Of course we really don’t know the exact day when Mary was born, but if we hold that Jesus was born of Mary and Mary was human then she had a birthday. Although much in Catholic tradition about Mary may appear as decorative ornament, these stories usually point to the firm foundation of the truths about Mary and her place in salvation history. From the writings in the gospel describing Mary, through the Council of Ephesus which identified her as the Mother of God. Including the documents of the Second Vatican Council and into recent encyclicals on Mary, such as St. John Paul II in Redemptoris Mater, we find church teaching reiterating this fundamental concept. This concept holds that Mary, through the redemptive work of Christ,responded freely to the work of that divine grace and because of her yes, cooperated in a unique way in God’s plan for salvation. So much can be said about Mary and John Paul ‘s encyclical certainly would merit a careful reading in order to help us understand the magnitude of her place in helping us move towards the Lord. Perhaps the best birthday present we can give is our simple and sometimes awkward attempts at imitating her yes to God.

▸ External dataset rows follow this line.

/-- The dynamic correction of one pixel: its replacement if it is hot or cold (R133). -/
def dynFix (p : Plane) (tAbs tRel : Rat) (x y : Nat) : Option Rat :=
  let ns := ring8.map (fun (dx, dy) => p.at (x + dx) (y + dy))
  let me := (p.getD y #[]).getD x 0
  let mx := ns.foldl max (ns.getD 0 0)
  let mn := ns.foldl min (ns.getD 0 0)
  let hot := fadd32 tAbs (fmul32 tRel (absQ mx)) < fsub32 me mx
  let cold := fadd32 tAbs (fmul32 tRel (absQ mn)) < fsub32 mn me
  if hot || cold then some (median8 ns) else none

/-- Replaces the codes at listed places. -/
def patch (codes : Array (Array Nat)) (fix : List ((Nat × Nat) × Nat)) : Array (Array Nat) :=
  fix.foldl (fun c e => c.modify e.1.1 (fun r => r.modify e.1.2 (fun _ => e.2))) codes

/-- Defect correction of frame `k` (R131 to R133). -/
def dpcFrame (n k : Nat) (s : State) : State :=
  match (s.ip n).frames[k]? with
  | none => s
  | some fr =>
    let v := s.variant
    let st := fr.g v (IP_FRONT_CFG_dpc_st_en n) != 0 && !fr.tabBad tDPC 0
    let dyn := fr.g v (IP_FRONT_CFG_dpc_dyn_en n) != 0
    let (acc, s) := if st then acceptMap n k fr s else ([], s)
    let fix := staticFix (planeVals fr.plane) fr.plane acc
    let (_, s) := settle n true (fix.filterMap (fun e => e.2.2.map (fun sat => (e.2.1, sat)))) s
    let plane := patch fr.plane (fix.map (fun e => (e.1, e.2.1)))
    let p := planeVals plane
    let dynFixes : List ((Nat × Nat) × Nat × Bool) := if dyn then
        (List.range fr.info.height).flatMap (fun y =>
          if fr.filled.contains y then []
          else (List.range fr.info.width).filterMap (fun x =>
            if acc.contains (y, x) then none
            else (dynFix p (fr.sl v (IP_DPC_THR_t_abs n)) ((fr.g v (IP_DPC_REL_t_rel n) : Rat) / 256) x y).map
              (fun r => ((y, x), toSl r))))
      else []
    let (_, s) := settle n true (dynFixes.map (·.2)) s
    let s := wr (IP_DPC_DYN n) (BitVec.ofNat 32 dynFixes.length) s
    modFr n k (fun f => { f with plane := patch plane (dynFixes.map (fun e => (e.1, e.2.1))) }) s

/-! ### Lens shading, white balance, demosaic -/

/-- A mesh position: node index and fraction, for pixel `x` of `w` over `nodes` intervals (R134, R143). -/
def meshPos (nodes w x : Nat) : Nat × Rat :=
  let g : Rat := (x * nodes : Nat) / ((w - 1 : Nat) : Rat)
  let i := min g.floor.toNat (nodes - 1)
  (i, f32 (g - i))

/-- Interpolation of four node values (R134). -/
def bilinear (fx fy n00 n10 n01 n11 : Rat) : Rat :=
  let gx := fsub32 1 fx
  fadd32 (fmul32 (fsub32 1 fy) (fadd32 (fmul32 gx n00) (fmul32 fx n10)))
    (fmul32 fy (fadd32 (fmul32 gx n01) (fmul32 fx n11)))

/-- The shading gain of a pixel (R134). -/
def lscGain (t : Option Tab) (w h x y : Nat) : Rat :=
  let (ix, fx) := meshPos 64 w x
  let (iy, fy) := meshPos 32 h y
  let node (i j : Nat) : Rat := (tabNum t tLSC (((cfaCh x y * 33 + j) * 65 + i) * 2) 2 : Rat) / 4096
  bilinear fx fy (node ix iy) (node (ix + 1) iy) (node ix (iy + 1)) (node (ix + 1) (iy + 1))

/-- Applies a stage to every row of a CFA plane. -/
def cfaStage (n : Nat) (f : Nat → Nat → Rat → Rat) (p : Array (Array Nat)) (s : State) : Array (Array Nat) × State :=
  (List.range p.size).foldl (fun (x : Array (Array Nat) × State) y =>
    let row := p.getD y #[]
    let (r, s) := settleRow n true ((List.range row.size).map (fun i => f i y (slVal (row.getD i 0)))) x.2
    (x.1.push r.toArray, s)) (#[], s)
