/-- Shows a lane's lock state. -/
def setLock (n k v : Nat) (s : State) : State :=
  let m := s.f (SP_JV_STATUS_locked n)
  let m := if v = 2 then m ||| 2 ^ k else m &&& (4095 - 2 ^ k)
  setF (SP_JV_STATUS_locked n) m (setF (SP_LANE_STATUS_lock n k) v s)

/-- Shows whether a spare is locked, deskewed and unused. -/
def showSpare (n : Nat) (s : State) : State :=
  let ok := match (s.port n).jv.spare with
    | some k => s.role n k == roleSpare && s.locked n k && (s.lane n k).alignAt.isSome
    | none => false
  setF (SP_JV_STATUS_spare_avail n) (if ok then 1 else 0) s

/-- The link's transitions (R61); a fall closes the open frame (R98). -/
def linkCheck (n : Nat) (s : State) : State :=
  let ks := s.activeLanes n
  let s := showSpare n s
  if s.b (SP_JV_STATUS_link_up n) then
    if ks.all (fun k => !s.locked n k) then
      let s := raise (0x10 + n) 0x47 0 <| setF (SP_JV_STATUS_link_up n) 0 <| setF (SP_JV_STATUS_aligned n) 0 <|
        modJv n (fun j => { j with win := none }) s
      if s.b (SP_CTRL_phy n) then s else portClose n .early s
    else s
  else if !ks.isEmpty && ks.all (fun k => s.locked n k && (s.lane n k).alignAt.isSome) && s.b (SP_JV_STATUS_aligned n) then
    raise (0x10 + n) 0x46 0 (flag (SP_JV_STATUS_link_up n) s)
  else s

/-- A lane returns to HUNT (R60) and hands on errored blocks (R61). Only the loss by invalid headers is counted in
SPn_LANEk_LOCK_LOSS, where it is raised (DESIGN CHOICE 22: R60 counts in that row of its table, while the register's text
says transitions from LOCKED to HUNT). -/
def laneHunt (n k : Nat) (s : State) : State :=
  setLock n k 0 <| modLane n k (fun l => { l with
    valid := 0, blk := 0, bad := [], lockAt := none, alignAt := none, out := none }) s

/-- A lane's block boundary slips one bit (R60). -/
def laneSlip (n k : Nat) (s : State) : State := modLane n k (fun l => { l with slip := (l.slip + 1) % 66 }) s

/-- A lane starts adapting from the preset of the lane rate (R57) and hunts; while freeze = 1 the taps hold that preset
(DESIGN CHOICE 22: R57 does not say whether freeze or the restart wins). -/
def lanePreset (n k : Nat) (s : State) : State :=
  laneHunt n k (modLane n k (fun l => { l with taps := (s.port n).jv.rate }) s)

/-- A lane becomes SUSPECT and its retry starts (R73 step 1). -/
def laneSuspect (n k : Nat) (s : State) : State :=
  let s := raise (0x10 + n) 0x40 k (setF (SP_LANE_STATUS_role n k) roleSuspect s)
  linkCheck n (lanePreset n k (modLane n k (fun l => { l with retryAt := some s.now, okAt := none }) s))

/-- The limit of errors in an interval. -/
def State.errLim (s : State) (n : Nat) : Nat := floor1 (s.f (SP_JV_CTRL_err_lim n))

/-- Counts `e` lane errors found by detector `det`; an active lane or spare that reaches the limit becomes SUSPECT
(R73). -/
def laneErrors (n k e det : Nat) (inj : Bool) (s : State) : State :=
  let s := modLane n k (fun l => { l with errs := l.errs + e, det := det, inj := inj }) s
  let r := s.role n k
  if (r == roleActive || r == roleSpare) && s.errLim n ≤ (s.lane n k).errs && !s.b (SP_JV_CTRL_test n) then laneSuspect n k s
  else s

There is something so exhilarating, so enthralling about today’s gospel describing how Peter, after the miraculous catch of all that fish, dropped everything and followed Jesus. At times, we may be so tempted to drop everything and start fresh, like in the movies when people ran off to the circus or get on horse to ride to Omaha. Unfortunately, because of our commitments to spouse, children, and work, dropping everything and heading to the proverbial west is out of the question. Perhaps today’s gospel can encourage us. Instead of dropping everything, identify just one thing we can drop that will help us move closer to the Lord. Ignatius of Loyola wisely recommends in the “First Week” of the Spiritual Exercises an examination of conscience in which we direct our attention to one fault and work for its eradication. Wise spiritual director that he was, he admonished those who undertook this exercise not to be fooled into thinking more is better. Progress towards spiritual growth comes more surely in small steps, not in vast intentions.